Even though we can measure respondents' feelings about the candidates before and after the election, we cannot use the NES surveys to measure their evaluations on election day itself. All the same, respondents who ranked a candidate first both before and after an election were more likely to have ranked him first on election day itself than respondents who switched their rankings. In Table 3 we present the reported vote choice among respondents according to both their pre and postelection rankings. Among candidates who change their rankings between the pre- and postelection interviews, defection rates are substantially higher than those who do not. As our results make clear, the postelection rankings provide a better predictor of voting choices than the pre-election rankings. Among voters who rank a candidate highest in both the pre- and postelection interview, the vast majority voted for that candidate. Even so, the percentage of consistent Anderson supporters who voted for him is less than the percentage of consistent major party supporters who voted for their first choice. All 275 voters who ranked Reagan first both before and after the election reported voting for him, while 97 percent of the respondents who ranked Carter first both before and after the election voted for Carter. On the other hand, three out of ten respondents who ranked Anderson first both before and after the election voted for either Reagan or Carter. Moreover, similar results obtain if we restrict these analyses to validated voters. Among validated voters who ranked Anderson first both before and after the election (N = 60), 70 percent voted for Anderson, 10 percent voted for Reagan, and 20 percent voted for Carter. By contrast, all 220 validated voters who ranked Reagan first both before and after the election reported voting for Reagan. Among the 143 validated voters who ranked Carter first in both the pre- and postelection interview, 97 percent voted for Carter, 3 percent voted for Reagan, and none voted for Anderson.

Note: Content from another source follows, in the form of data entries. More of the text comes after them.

-- ==== Sys2Proof/Certificates/Slice0/Obligations.lean ====
section
/-! DEFINITION. The statements for the provers, each over every state and every input, in the terms of Safety.lean and
Artifact.lean. A docstring names the rule of spec/ a statement formalises. -/

open Sys2Proof Sys2Proof.Machine Sys2Proof.Safety Sys2Proof.Artifact

/-! ### The command word -/

/-- 30_encoding.md R72: the opcode map, and the decoder: `w` is a command iff `w[31:4]` = 0 and `w[3]` = 1. A word
decodes to a command exactly where it is that command's encoding. -/
def Obligations.DecodeAcceptsExactlyTheEightWords : Prop :=
  (∀ (w : Word) (i : Instr), decode w = .ok i ↔ w = encode i) ∧
  (∀ w : Word, (∃ i, decode w = .ok i) ↔ (w.extractLsb 31 4 = 0#28 ∧ w.extractLsb 3 3 = 1#1)) ∧
  encode .hufEnc = 0x00000008#32 ∧ encode .hufDec = 0x00000009#32 ∧ encode .ariEnc = 0x0000000A#32 ∧
  encode .ariDec = 0x0000000B#32 ∧ encode .bwtEnc = 0x0000000C#32 ∧ encode .bwtDec = 0x0000000D#32 ∧
  encode .hamEnc = 0x0000000E#32 ∧ encode .hamDec = 0x0000000F#32

/-- 30_encoding.md R71, R72: words written out bit by bit decode to the commands they stand for. -/
def Obligations.WrittenOutWordsDecode : Prop :=
  decode 0b00000000000000000000000000001000#32 = .ok .hufEnc ∧
  decode 0b00000000000000000000000000001001#32 = .ok .hufDec ∧
  decode 0b00000000000000000000000000001010#32 = .ok .ariEnc ∧
  decode 0b00000000000000000000000000001111#32 = .ok .hamDec ∧
  decode 0b00000000000000000000000000000111#32 = .error .codecBit ∧
  decode 0b00000000000000000000000000011000#32 = .error .reservedBits

/-! ### Steps: what reaches the block from outside -/

/-- 40_command_dispatch.md R101, R105: where the host's next access writes a legal word to `CMD` and no command runs,
the step is the decoded command's meaning on the state with that access taken. -/
def Obligations.StepRunsTheDecodedCommand : Prop :=
  ∀ (s : State) (w : Word) (rest : List HostOp) (i : Instr), s.host = .writeReg 0 w :: rest →
    s.status.state ≠ .busy → decode w = .ok i → i.wf = true →
    step s = exec i { s with host := rest, reply := none }

/-- 30_encoding.md R73: every other word written to `CMD` faults at once with `ILLEGAL(ILLEGAL_CMD)`, whatever
`SRC_LEN` holds; the next state is given whole. -/
def Obligations.IllegalWordFaultsAtOnce : Prop :=
  ∀ (s : State) (w : Word) (rest : List HostOp), s.host = .writeReg 0 w :: rest → s.status.state ≠ .busy →
    (w.extractLsb 31 4 ≠ 0#28 ∨ w.toNat ≤ 7) →
    step s = .next { s with
      cmd := w, status := statusFault .illegalCmd, dstLen := 0#32, work := Work.clear, host := rest, reply := none }

/-- 10_state.md R20, R22, R23: while no command runs a host read of a register returns its word, at any other offset 0,
and changes nothing else; a host write to `SRC_LEN` stores any word. A write to `STATUS`, `DST_LEN` or any other offset
is ignored in every state. -/
def Obligations.RegisterReadsAndWrites : Prop :=
  ∀ (s : State) (off : Nat) (w : Word) (rest : List HostOp),
    (s.host = .readReg off :: rest → s.status.state ≠ .busy →
      step s = .next { s with
        host := rest
        reply := some (.word (if off = 0 then s.cmd else if off = 4 then s.status.word else if off = 8 then s.srcLen
          else if off = 12 then s.dstLen else 0#32)) }) ∧
    (s.host = .writeReg 8 w :: rest → s.status.state ≠ .busy →
      step s = .next { s with srcLen := w, host := rest, reply := none }) ∧
    (s.host = .writeReg off w :: rest → off ≠ 0 → off ≠ 8 → step s = .next { s with host := rest, reply := none })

Perot was more successful in winning the votes of his consistent supporters than Anderson was in holding his. Even so, he was less successful than the major party candidate with consistent support. Among respondents who ranked Clinton highest both before and after his election, 98 percent reported voting for him, while 96 percent of the respondents who ranked Bush highest before and after his defeat voted for his reelection. But even among voters who ranked Perot first both before and after the election, one out of eight reports voting for one of the major party candidates.

These results strongly suggest that at least some voters responded to the wasted vote argument. Even so, the mechanical effects of the plurality-vote-win system had more of an impact than its psychological effects. In both 1968 and 1992, the system's mechanical effects were strong enough to transform a plurality-vote winner in the popular vote into a majority-vote winner in the electoral college. And while Reagan won a popular vote majority of 50.7 percent in 1980, the mechanical effect transformed that vote into a huge 90.9 percent electoral vote majority. Moreover, as the apparent Condorcet winner won all three elections, it would be difficult to argue that the electoral system led to a pernicious result. Still, the psychological effect appears to have some genuine impact. Riker argues that elites also act on the psychological effect (as noted above in several ways, including explicit campaign appeals). [22] That Wallace held nearly the same poll standing in September as Humphrey, but then lost support rapidly while Humphrey's increased, for example, suggests that the institutional base of a major party made elite manipulation more effective for the major parties, and thus reinforced the status-quo, two-party system.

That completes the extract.